(Data excerpts)
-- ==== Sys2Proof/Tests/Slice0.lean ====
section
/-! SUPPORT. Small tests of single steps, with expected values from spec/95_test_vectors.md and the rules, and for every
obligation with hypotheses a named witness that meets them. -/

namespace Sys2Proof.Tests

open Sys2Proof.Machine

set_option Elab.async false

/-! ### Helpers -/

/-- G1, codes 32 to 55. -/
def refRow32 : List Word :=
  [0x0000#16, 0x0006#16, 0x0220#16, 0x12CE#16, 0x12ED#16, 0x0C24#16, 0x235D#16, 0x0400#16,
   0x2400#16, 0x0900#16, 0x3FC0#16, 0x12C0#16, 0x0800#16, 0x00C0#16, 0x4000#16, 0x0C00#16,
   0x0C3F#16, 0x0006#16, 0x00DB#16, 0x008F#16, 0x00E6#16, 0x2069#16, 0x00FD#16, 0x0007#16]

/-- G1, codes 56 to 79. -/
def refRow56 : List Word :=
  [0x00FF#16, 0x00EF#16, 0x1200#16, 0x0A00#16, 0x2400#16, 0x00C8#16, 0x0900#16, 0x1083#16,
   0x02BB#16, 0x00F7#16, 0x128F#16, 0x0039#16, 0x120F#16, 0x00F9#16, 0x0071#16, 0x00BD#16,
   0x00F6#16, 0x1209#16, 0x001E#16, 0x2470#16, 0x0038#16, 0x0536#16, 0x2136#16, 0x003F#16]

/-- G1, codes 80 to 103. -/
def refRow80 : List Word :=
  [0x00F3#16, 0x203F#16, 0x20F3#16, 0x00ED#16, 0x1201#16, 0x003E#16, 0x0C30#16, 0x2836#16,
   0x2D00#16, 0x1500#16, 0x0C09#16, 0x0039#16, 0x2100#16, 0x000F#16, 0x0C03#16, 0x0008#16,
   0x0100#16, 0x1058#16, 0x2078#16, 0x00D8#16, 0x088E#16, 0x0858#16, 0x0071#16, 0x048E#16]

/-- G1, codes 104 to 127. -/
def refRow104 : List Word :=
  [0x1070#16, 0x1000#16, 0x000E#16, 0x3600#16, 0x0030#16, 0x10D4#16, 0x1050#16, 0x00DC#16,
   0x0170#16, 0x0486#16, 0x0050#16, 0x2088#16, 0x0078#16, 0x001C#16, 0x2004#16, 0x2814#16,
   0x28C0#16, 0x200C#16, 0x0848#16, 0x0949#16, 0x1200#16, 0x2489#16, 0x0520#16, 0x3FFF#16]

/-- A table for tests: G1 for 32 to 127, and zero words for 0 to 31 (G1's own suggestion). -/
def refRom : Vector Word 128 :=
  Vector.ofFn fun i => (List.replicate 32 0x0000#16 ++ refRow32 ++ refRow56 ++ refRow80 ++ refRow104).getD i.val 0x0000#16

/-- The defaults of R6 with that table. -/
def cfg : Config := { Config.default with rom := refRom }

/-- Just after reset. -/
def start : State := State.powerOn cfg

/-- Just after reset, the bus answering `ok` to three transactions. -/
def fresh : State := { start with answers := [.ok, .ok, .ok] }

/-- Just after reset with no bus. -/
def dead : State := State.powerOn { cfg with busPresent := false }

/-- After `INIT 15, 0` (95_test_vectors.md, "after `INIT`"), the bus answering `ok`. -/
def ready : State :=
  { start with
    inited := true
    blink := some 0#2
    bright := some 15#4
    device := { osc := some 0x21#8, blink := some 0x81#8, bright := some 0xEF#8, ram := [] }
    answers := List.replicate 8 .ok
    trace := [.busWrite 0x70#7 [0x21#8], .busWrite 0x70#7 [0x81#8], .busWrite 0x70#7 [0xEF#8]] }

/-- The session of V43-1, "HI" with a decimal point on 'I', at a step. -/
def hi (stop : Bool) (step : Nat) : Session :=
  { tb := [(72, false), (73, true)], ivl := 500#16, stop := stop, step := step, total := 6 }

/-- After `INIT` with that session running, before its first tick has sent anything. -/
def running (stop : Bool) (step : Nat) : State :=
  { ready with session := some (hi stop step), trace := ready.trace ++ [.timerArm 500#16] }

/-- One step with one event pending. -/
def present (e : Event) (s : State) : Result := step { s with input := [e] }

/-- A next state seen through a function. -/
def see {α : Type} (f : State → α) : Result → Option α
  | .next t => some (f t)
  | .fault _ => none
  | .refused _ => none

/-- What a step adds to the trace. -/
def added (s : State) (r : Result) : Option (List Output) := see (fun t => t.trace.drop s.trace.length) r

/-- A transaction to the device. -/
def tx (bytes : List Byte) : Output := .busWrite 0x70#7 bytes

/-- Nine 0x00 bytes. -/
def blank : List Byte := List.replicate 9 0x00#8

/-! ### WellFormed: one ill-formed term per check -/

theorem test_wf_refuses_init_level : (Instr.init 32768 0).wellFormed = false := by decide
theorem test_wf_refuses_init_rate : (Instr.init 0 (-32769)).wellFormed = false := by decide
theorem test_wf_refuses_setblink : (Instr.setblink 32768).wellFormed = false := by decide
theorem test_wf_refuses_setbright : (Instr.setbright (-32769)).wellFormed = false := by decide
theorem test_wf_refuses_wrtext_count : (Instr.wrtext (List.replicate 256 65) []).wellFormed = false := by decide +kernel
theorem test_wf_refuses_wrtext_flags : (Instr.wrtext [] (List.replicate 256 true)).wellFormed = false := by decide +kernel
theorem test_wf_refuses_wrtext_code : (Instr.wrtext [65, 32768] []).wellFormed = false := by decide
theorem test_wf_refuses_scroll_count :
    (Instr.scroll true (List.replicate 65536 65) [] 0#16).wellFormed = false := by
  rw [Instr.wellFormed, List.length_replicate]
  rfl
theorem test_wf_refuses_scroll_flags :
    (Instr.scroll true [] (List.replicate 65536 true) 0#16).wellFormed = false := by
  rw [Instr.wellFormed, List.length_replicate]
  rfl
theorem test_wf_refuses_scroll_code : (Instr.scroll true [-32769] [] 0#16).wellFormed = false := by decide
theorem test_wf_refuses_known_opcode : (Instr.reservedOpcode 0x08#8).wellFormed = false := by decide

#### Exercise objective
There is a line above that contains "theorem test_wf_refuses_setbright : (Instr.setbright". Copy it and all later lines through the last, exactly, and leave out the rest.

#### Response for this exercise
theorem test_wf_refuses_setbright : (Instr.setbright (-32769)).wellFormed = false := by decide
theorem test_wf_refuses_wrtext_count : (Instr.wrtext (List.replicate 256 65) []).wellFormed = false := by decide +kernel
theorem test_wf_refuses_wrtext_flags : (Instr.wrtext [] (List.replicate 256 true)).wellFormed = false := by decide +kernel
theorem test_wf_refuses_wrtext_code : (Instr.wrtext [65, 32768] []).wellFormed = false := by decide
theorem test_wf_refuses_scroll_count :
    (Instr.scroll true (List.replicate 65536 65) [] 0#16).wellFormed = false := by
  rw [Instr.wellFormed, List.length_replicate]
  rfl
theorem test_wf_refuses_scroll_flags :
    (Instr.scroll true [] (List.replicate 65536 true) 0#16).wellFormed = false := by
  rw [Instr.wellFormed, List.length_replicate]
  rfl
theorem test_wf_refuses_scroll_code : (Instr.scroll true [-32769] [] 0#16).wellFormed = false := by decide
theorem test_wf_refuses_known_opcode : (Instr.reservedOpcode 0x08#8).wellFormed = false := by decide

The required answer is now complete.